EXERCISE INSTRUCTIONS>
Set down exactly the lines in the records below that run from the line with "b _ | .vmulh d a b _" to the line with "s (a :: bRegs", inclusive, and nothing more.

PROVIDED MATERIAL>

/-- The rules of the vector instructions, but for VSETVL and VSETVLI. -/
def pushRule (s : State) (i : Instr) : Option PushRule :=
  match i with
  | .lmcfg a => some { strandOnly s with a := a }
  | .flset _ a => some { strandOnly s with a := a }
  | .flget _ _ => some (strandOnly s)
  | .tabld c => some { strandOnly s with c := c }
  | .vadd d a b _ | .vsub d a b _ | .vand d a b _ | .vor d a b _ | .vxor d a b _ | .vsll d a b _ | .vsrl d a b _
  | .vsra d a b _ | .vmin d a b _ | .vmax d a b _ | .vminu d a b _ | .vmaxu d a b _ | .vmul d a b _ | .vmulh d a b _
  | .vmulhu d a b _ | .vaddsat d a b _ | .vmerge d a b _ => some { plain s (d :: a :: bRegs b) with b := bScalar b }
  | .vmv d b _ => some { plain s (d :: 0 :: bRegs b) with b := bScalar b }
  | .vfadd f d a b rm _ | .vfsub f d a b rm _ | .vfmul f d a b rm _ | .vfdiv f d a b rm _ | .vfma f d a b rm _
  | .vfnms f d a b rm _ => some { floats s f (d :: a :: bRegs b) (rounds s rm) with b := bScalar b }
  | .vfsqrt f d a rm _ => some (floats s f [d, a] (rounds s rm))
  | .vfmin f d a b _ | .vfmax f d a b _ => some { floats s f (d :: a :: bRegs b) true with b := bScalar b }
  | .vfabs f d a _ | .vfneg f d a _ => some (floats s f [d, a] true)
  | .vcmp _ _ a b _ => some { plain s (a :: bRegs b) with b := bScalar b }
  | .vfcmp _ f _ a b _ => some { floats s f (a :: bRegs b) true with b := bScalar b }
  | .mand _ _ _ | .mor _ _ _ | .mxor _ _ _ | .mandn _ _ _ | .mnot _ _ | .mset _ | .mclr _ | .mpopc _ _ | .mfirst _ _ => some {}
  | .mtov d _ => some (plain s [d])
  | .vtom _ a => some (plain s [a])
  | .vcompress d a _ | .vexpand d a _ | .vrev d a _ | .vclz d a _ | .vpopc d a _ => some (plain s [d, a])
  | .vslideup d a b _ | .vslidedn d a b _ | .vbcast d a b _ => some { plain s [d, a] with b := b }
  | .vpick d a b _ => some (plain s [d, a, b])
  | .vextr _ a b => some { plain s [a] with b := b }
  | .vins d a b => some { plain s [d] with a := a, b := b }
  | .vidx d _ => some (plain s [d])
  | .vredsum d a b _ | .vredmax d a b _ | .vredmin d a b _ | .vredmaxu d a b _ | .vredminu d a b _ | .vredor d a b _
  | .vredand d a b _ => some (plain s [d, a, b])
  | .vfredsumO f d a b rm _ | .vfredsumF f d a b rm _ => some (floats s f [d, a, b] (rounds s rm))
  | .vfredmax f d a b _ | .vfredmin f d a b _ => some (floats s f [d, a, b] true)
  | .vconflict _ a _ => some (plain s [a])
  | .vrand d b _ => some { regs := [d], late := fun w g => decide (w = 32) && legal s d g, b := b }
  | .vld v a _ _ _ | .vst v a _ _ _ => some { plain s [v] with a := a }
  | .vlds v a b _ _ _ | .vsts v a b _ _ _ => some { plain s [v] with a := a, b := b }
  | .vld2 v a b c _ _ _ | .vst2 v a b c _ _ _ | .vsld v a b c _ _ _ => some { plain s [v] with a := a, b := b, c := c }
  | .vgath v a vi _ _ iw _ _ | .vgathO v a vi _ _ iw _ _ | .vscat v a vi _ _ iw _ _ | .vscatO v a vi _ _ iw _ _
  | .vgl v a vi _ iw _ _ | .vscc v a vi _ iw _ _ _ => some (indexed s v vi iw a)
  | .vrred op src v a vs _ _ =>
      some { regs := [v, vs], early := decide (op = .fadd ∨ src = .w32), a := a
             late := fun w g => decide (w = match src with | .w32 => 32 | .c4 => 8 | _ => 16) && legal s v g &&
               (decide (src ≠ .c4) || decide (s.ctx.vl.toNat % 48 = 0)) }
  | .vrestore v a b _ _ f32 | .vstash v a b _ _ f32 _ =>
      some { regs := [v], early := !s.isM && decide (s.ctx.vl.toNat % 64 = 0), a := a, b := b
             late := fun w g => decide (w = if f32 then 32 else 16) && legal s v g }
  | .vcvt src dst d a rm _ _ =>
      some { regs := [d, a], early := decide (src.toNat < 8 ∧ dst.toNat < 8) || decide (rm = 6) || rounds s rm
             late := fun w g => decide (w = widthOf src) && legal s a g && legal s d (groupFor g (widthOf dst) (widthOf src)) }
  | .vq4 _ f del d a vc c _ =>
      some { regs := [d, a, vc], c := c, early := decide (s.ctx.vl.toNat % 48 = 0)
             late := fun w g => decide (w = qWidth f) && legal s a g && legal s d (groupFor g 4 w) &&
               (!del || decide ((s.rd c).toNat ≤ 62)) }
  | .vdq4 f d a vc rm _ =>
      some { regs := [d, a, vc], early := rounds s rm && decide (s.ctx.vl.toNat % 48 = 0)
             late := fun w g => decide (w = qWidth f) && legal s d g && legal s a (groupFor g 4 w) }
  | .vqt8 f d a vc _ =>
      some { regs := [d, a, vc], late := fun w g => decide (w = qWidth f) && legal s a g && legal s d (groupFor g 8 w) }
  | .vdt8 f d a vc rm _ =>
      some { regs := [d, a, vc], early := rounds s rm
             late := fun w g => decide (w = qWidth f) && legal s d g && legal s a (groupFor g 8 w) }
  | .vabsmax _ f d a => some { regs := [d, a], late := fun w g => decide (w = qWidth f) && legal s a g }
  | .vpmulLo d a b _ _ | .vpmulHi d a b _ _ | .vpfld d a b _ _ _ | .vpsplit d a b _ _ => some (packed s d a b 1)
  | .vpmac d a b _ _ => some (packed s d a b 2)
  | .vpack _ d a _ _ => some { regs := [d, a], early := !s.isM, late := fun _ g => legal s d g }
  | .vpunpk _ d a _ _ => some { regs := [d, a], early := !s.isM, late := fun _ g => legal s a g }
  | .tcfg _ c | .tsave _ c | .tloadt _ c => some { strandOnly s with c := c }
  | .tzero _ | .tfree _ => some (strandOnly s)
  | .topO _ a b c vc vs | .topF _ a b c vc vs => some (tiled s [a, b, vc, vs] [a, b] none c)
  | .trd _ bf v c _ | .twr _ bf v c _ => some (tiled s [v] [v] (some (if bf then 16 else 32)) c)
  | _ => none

SOLUTION>
  | .vsra d a b _ | .vmin d a b _ | .vmax d a b _ | .vminu d a b _ | .vmaxu d a b _ | .vmul d a b _ | .vmulh d a b _
  | .vmulhu d a b _ | .vaddsat d a b _ | .vmerge d a b _ => some { plain s (d :: a :: bRegs b) with b := bScalar b }
  | .vmv d b _ => some { plain s (d :: 0 :: bRegs b) with b := bScalar b }
  | .vfadd f d a b rm _ | .vfsub f d a b rm _ | .vfmul f d a b rm _ | .vfdiv f d a b rm _ | .vfma f d a b rm _
  | .vfnms f d a b rm _ => some { floats s f (d :: a :: bRegs b) (rounds s rm) with b := bScalar b }
  | .vfsqrt f d a rm _ => some (floats s f [d, a] (rounds s rm))
  | .vfmin f d a b _ | .vfmax f d a b _ => some { floats s f (d :: a :: bRegs b) true with b := bScalar b }
  | .vfabs f d a _ | .vfneg f d a _ => some (floats s f [d, a] true)
  | .vcmp _ _ a b _ => some { plain s (a :: bRegs b) with b := bScalar b }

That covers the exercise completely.